Ill-Formed: The program has syntax errors and/or diagnosable semantic errors. The compiler will tell you about them. The violated rules are written in the standard with either shall, shall not or ill-formed.

Ill-Formed, No Diagnostic Required (IFNDR): There will be no compiler errors. The program doesn’t have syntactic errors, only semantic ones, but in general, they are not diagnosable by the compiler. These semantic errors are either detectable at link time, or if the program is executed, it results in undefined behavior.

Implementation-Defined Behavior: This is behavior that the C++ standard does not define explicitly, leaving it up to the compiler or the runtime environment to decide how to implement it. The compiler documentation typically documents how it handles these situations. Examples include the size of an int or the rounding behavior of floating-point types.

Unspecified Behavior: This refers to behavior that the standard allows to vary between different implementations, but unlike implementation-defined behavior, the compiler is not required to document how it chooses to act. For instance, the order in which function arguments are evaluated is unspecified.

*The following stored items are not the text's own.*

-- ==== Sys2Proof/Machine/Tile.lean ====
section
/-! DEFINITION. Machine/Tile.lean: the product of a crossbar tile (R55 to R78, R197, R198): row groups, sizing, conversions,
clips and splits, accumulation, spare columns, chalk columns, two-slice pairs, and the batch boundary. -/

namespace Sys2Proof.Machine

/-- The weight in row `i` and output column `j` of a weight field (R227); 0 in a tile never written. -/
def Cells.weight (c : Cells) (i j : Nat) : Int :=
  if c.weights.isEmpty then 0 else
  let bit := 5 * (256 * i + j)
  ((leAt c.weights (bit / 8) 2 / 2 ^ (bit % 8) % 32 : Nat) : Int) - 15

/-- The bias of output column `j` (R67, R227). -/
def Cells.bias (c : Cells) (j : Nat) : Int := toSigned 16 (leAt c.biases (2 * j) 2)

/-- The weight of chalk column `c` in row `i` (R65). -/
def chalkWeight (c i : Nat) : Int :=
  match c with
  | 0 => 15
  | 1 => -15
  | 3 => 1
  | 4 => if i % 2 = 0 then 15 else -15
  | 5 => 8
  | 7 => -8
  | _ => 0

/-- The inputs of a product: 512 codes, zero beyond the payload, −128 driven as −127 (R58). -/
def tileInputs (pay : List Int) : List Int := (List.range 512).map fun i => max (-127) (min 127 ((pay[i]?).getD 0))

/-- The count weight of a RANGE setting in raw units (R60). -/
def countWeight (range : Nat) : Nat := 960 / 2 ^ range

/-- Division rounded to nearest with ties away from zero (R60). -/
def roundAway (n : Int) (d : Nat) : Int :=
  if n < 0 then -(((2 * n.natAbs + d) / (2 * d) : Nat) : Int) else (((2 * n.natAbs + d) / (2 * d) : Nat) : Int)

/-- What a product works under: its mode, count weight, clip level, sizing limits and columns (R84, R66, R88). -/
structure TileSet where
  sa : Bool
  cw : Nat
  clip : Nat
  wMax : Nat
  guard : Nat
  used : List Nat
  deriving DecidableEq, Repr

/-- The settings of tile `t` in force; `useOf` is the tile whose COL_USE counts (the high slice of a pair, R77). -/
def State.tileSet (s : State) (t useOf : Nat) : TileSet :=
  { sa := s.frc R.TILE_CFG_SA_CAL t != 0 || s.frc R.TILE_CFG_SA_JOB t != 0
    cw := countWeight (s.frc R.TILE_CFG_RANGE t)
    clip := max 64 (s.frc R.TILE_CFG_CLIP_LVL t)
    wMax := if s.frc R.TILE_CFG_W_MAX t = 0 then 15 else s.frc R.TILE_CFG_W_MAX t
    guard := s.frc R.TILE_CFG_GUARD t
    used := (List.range 256).filter fun c => bitOf (s.forceWord (R.COL_USE.key useOf (c / 32))) (c % 32) }

/-- The logical column that is converted for output column `c` (R66): its lowest-numbered enabled spare, or itself. -/
def State.columnFor (s : State) (t c : Nat) : Nat :=
  match (List.range 16).find? fun n => s.frc2 R.SPARE_MAP_EN t n == 1 && s.frc2 R.SPARE_MAP_TARGET t n == c with
  | some n => 256 + n
  | none => c

/-- The sum of magnitudes of `rows` inputs from `first`. -/
def magSum (x : List Int) (first rows : Nat) : Nat := (((x.drop first).take rows).map Int.natAbs).sum

/-- Sizing of R71 from a candidate set: the sub-groups to drive, and how many were skipped as all zero. -/
def sizeRows (cfg : TileSet) (x : List Int) (first rows : Nat) : Nat → List (Nat × Nat) × Nat
  | 0 => ([], 0)
  | fuel + 1 =>
    let m := magSum x first rows
    if m = 0 then ([], 1)
    else if rows ≤ 8 || cfg.wMax * m ≤ (cfg.clip - cfg.guard) * cfg.cw then ([(first, rows)], 0)
    else
      let a := sizeRows cfg x first (rows / 2) fuel
      let b := sizeRows cfg x (first + rows / 2) (rows / 2) fuel
      (a.1 ++ b.1, a.2 + b.2)

/-- The sub-groups a product drives before any trip, in order, and the groups skipped (R59, R63, R71). -/
def driveList (cfg : TileSet) (x : List Int) : List (Nat × Nat) × Nat :=
  (List.range 8).foldl (fun acc g =>
    let r :=
      if cfg.sa then sizeRows cfg x (64 * g) 64 4
      else if magSum x (64 * g) 64 = 0 then ([], 1) else ([(64 * g, 64)], 0)
    (acc.1 ++ r.1, acc.2 + r.2)) ([], 0)

/-- The ideal partial sum of some rows against a column of weights, in raw units (R60). -/
def rawSum (x : List Int) (w : Nat → Int) (first rows : Nat) : Int :=
  ((List.range rows).map fun i => (x[first + i]?).getD 0 * w (first + i)).sum
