-- ==== Sys2Proof/Machine/PathOrder.lean ====
section
/-! DEFINITION. Machine/PathOrder.lean: results reach the hub and leave in batch order (R94, R96, R101, R110, R111), with the hub
operators OUT_MARK and OUT_AOUT (R37, R283, R424), and the payloads of results (R268). -/

namespace Sys2Proof.Machine

/-! ### Payloads -/

/-- The regions a defect head's RESULT token carries: total, then seven numbers for each region. -/
def regionsOf : List Int → Nat → List Region
  | _, 0 => []
  | l, fuel + 1 =>
    match l with
    | a :: b :: c :: d :: e :: f :: g :: rest =>
      ⟨a.toNat, b.toNat, c.toNat, d.toNat, e.toNat, BitVec.ofNat 16 f.toNat, g.toNat⟩ :: regionsOf rest fuel
    | _ => []

/-- The 16-byte entry of one region (R268). -/
def regionBytes (r : Region) : List Byte :=
  leBytes 1 r.firstLine ++ leBytes 1 r.lines ++ leBytes 2 r.firstPix ++ leBytes 2 r.pix ++ leBytes 1 r.cls ++ leBytes 1 0 ++
    leBytes 2 r.score.toNat ++ leBytes 2 0 ++ leBytes 4 r.area

/-- One element in the format FMT of R267: 0 int8, 1 int16, 2 binary16. -/
def elemBytes (fmt : Nat) (v : Int) : List Byte :=
  if fmt = 0 then leInt 1 v else if fmt = 1 then leInt 2 v else leBytes 2 v.toNat

/-- The regions a defect result reports of those labelled (R268): the first 2,048 in ascending order of FIRST_LINE, then FIRST_PIX. -/
def reported (pay : List Int) : List Region :=
  (sortBy (fun a b => decide (a.firstLine < b.firstLine) || a.firstLine == b.firstLine && decide (a.firstPix ≤ b.firstPix))
    (regionsOf (pay.drop 1) pay.length)).take 2048

/-- The payload of a result (R268): by head 0 map, 1 defect, 2 profile, 3 soft sensor. -/
def payloadBytes (head fmt : Nat) (pay : List Int) : List Byte :=
  if head = 1 then
    let rs := reported pay
    leBytes 2 rs.length ++ leBytes 2 (min 65535 (pay.headD 0).toNat) ++ rs.flatMap regionBytes
  else if head = 2 then leBytes 2 (min 4096 pay.length) ++ leBytes 2 0 ++ (pay.take 4096).flatMap (elemBytes fmt)
  else if head = 3 then leBytes 1 (min 16 pay.length) ++ leBytes 3 0 ++ (pay.take 16).flatMap (elemBytes 2)
  else leBytes 2 (pay.headD 0).toNat ++ leBytes 2 ((pay.drop 1).headD 0).toNat ++ (pay.drop 2).flatMap (elemBytes fmt)

/-- Joins the payloads of a result's parts in order: a defect head's totals add and its regions follow each other, a map's rows
add, other elements follow each other. -/
def joinParts (head : Nat) : List (List Int) → List Int
  | [] => []
  | p :: [] => p
  | p :: rest =>
    let q := joinParts head rest
    if head = 1 then (p.headD 0 + q.headD 0) :: (p.drop 1 ++ q.drop 1)
    else if head = 0 then (p.headD 0 + q.headD 0) :: (p.drop 1).headD 0 :: (p.drop 2 ++ q.drop 2)
    else p ++ q

/-! ### Arrival -/

/-- The place at which the hub keeps the RESULT tokens of a result whose parts have not all come. -/
abbrev hubPlace : Place := .unit 255 18

/-- The RESULT tokens of one result. -/
def State.partsOf (s : State) (t : Token) : List Held :=
  s.fabric.filter fun h => h.place == hubPlace && h.tok.job == t.job && h.tok.path == t.path && h.tok.stream == t.stream &&
    h.tok.bseq == t.bseq

/-- The path a RESULT token belongs to. -/
def State.pathOf (s : State) (t : Token) : Option PathSpec := (s.job t.job).sec.paths.find? fun p => p.path == t.path

/-- When all parts of a result have come they form one result, which enters the path-order stage (R95, R110). -/
def assemble (s : State) (t : Token) : State :=
  let hs := s.partsOf t
  if hs.length < t.npart + 1 then s else
  match s.batchOf t, s.pathOf t with
  | some b, some p =>
    let sorted := sortBy (fun a c => decide (a.tok.part ≤ c.tok.part)) hs
    let pay := joinParts p.head (sorted.map fun h => h.tok.payload)
    let flags := hs.foldl (fun f h => f.or h.tok.flags) Flags.none
    let flags := { flags with degraded := flags.degraded || p.reduced }
    let r : Result := {
      job := t.job, path := t.path, stream := t.stream, gen := t.gen, k := b.k, flags := flags, stamp := t.stamp, epoch := t.epoch,
      head := p.head, fmt := p.fmt, payload := payloadBytes p.head p.fmt pay,
      regions := if p.head = 1 then reported pay else [],
      soft := if p.head = 3 then pay.map Int.toNat else [],
      linePos := b.lines.map fun l => l.stamp.pos }
    (s.each hs pitchTake).setArrived (s.arrived ++ [r])
  | _, _ => s.each hs pitchTake

/-- A RESULT token reaches the hub (R94, R96, R101): a token lost to its link or of another epoch is discarded, a bad one
recovers its job, any other joins its result. The hub counts at the router its link comes from (DESIGN CHOICE, log 34). -/
def resultArrival (s : State) (e : LinkErr) : State :=
  match s.front .hub with
  | none => s
  | some h =>
    let t := h.tok
    let c := hubRouter t.srcClu
    let r := linkCheck s c h e
    if !r.2 then pitchEnter r.1 else
    let s := r.1
    if 8 ≤ t.kind || 20 ≤ t.dstUnit || 47 < t.stream || 128 < t.len then
      detectFault ((pitchTake s h).raise R.CLU_EVT_BAD_TOKEN c) t.job ⟨fcToken, false, 3, c, .none⟩
    else if h.stale || t.epoch != (s.job t.job).epoch then (pitchTake s h).bump R.EPOCH_DROP_CNT_COUNT c
    else if t.kind != 6 then pitchTake s h
    else assemble (pitchPut (pitchTake s h) hubPlace t) t

/-- A RESULT token reaches the hub's path-order stage (R110). -/
def execResultArrival (e : LinkErr) (s : State) : Out := .next (resultArrival s e)

/-! ### Emission -/

/-- The results OUT_MARK and OUT_AOUT act on: markers for every region (R283), a plant output for the first estimate (R424). -/
def hubOperators (s : State) (r : Result) : State :=
  match (s.job r.job).sec.paths.find? fun p => p.path == r.path with
  | none => s
  | some p =>
    let s := match p.mark with
      | none => s
      | some m => s.each r.regions fun s g =>
          (markSchedule s m ((r.linePos[g.firstLine]?).getD r.stamp.pos + s.word (R.MARK_OFS.key m 0))).2
    match p.aout, r.soft with
    | some c, v :: _ => outAout s r.job c v
    | some _, [] => s
    | none, _ => s

/-- A result leaves the path-order stage for its output stream (R111, R116); the batch forgets its path, and ends with its last. -/
def emitResult (s : State) (r : Result) : State :=
  let s := s.setArrived (s.arrived.erase r)
  let s := seatArrive (hubOperators s r) (outOf r.job r.path) r
  match s.batches.find? fun b => b.job == r.job && b.stream == r.stream && b.k == r.k with
  | none => s
  | some b =>
    let b' := { b with paths := b.paths.filter (· != r.path) }
    checkBatch (putBatch s b') b'

/-- The result of path `p` and stream `st` of job `j` whose turn it is (R110): of the lowest batch that has one, unless an earlier
batch dispatched on that path has not delivered. -/
def State.nextResult (s : State) (j p st : Nat) : Option Result :=
  let mine := s.arrived.filter fun r => r.job == j && r.path == p && r.stream == st
  let lowest := mine.foldl (fun (m : Option Result) r => match m with
    | none => some r
    | some x => if r.k < x.k then some r else some x) none
  lowest.filter fun r => !s.batches.any fun b =>
    b.job == j && b.stream == st && b.started && decide (b.k < r.k) && b.paths.contains p

/-- The path-order stage emits the next result of a path and stream in batch order, when its output stream has room (R110, R111). -/
def pathOrderEmit (s : State) (j p st : Nat) : State :=
  match s.nextResult j p st with
  | none => s
  | some r => if 512 ≤ (s.out (outOf j p)).room then s else emitResult s r

/-- The path-order stage emits a result (R110). -/
def execPathOrderEmit (j : Fin 16) (p : Fin 8) (st : Fin 48) (s : State) : Out := .next (pathOrderEmit s j.val p.val st.val)

end Sys2Proof.Machine
end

Undefined Behavior (UB): This is a term for behavior that the C++ standard does not define at all, often resulting from code errors such as accessing out-of-bounds array elements or dereferencing null pointers. When a program exhibits undefined behavior, anything can happen, from seemingly normal operation to crashes or corrupt data.

The reasons behind undefined behavior’s existence?

In essence, undefined behavior (UB) allows for high-performance, system-specific optimizations and maintains the language’s practicality and legacy support, at the cost of shifting the responsibility for avoiding it onto the programmer.

The concept of undefined behavior was not introduced by C++. It was already there in C.

For example, if you allocate an array in C, the data is unspecified. In Java (a language does not have UB), all bytes must be initialized to 0 (or some other specified value). This means the runtime must pass over the array (an O(n) operation), while C can perform the allocation in an instant. So C will always be faster for such operations.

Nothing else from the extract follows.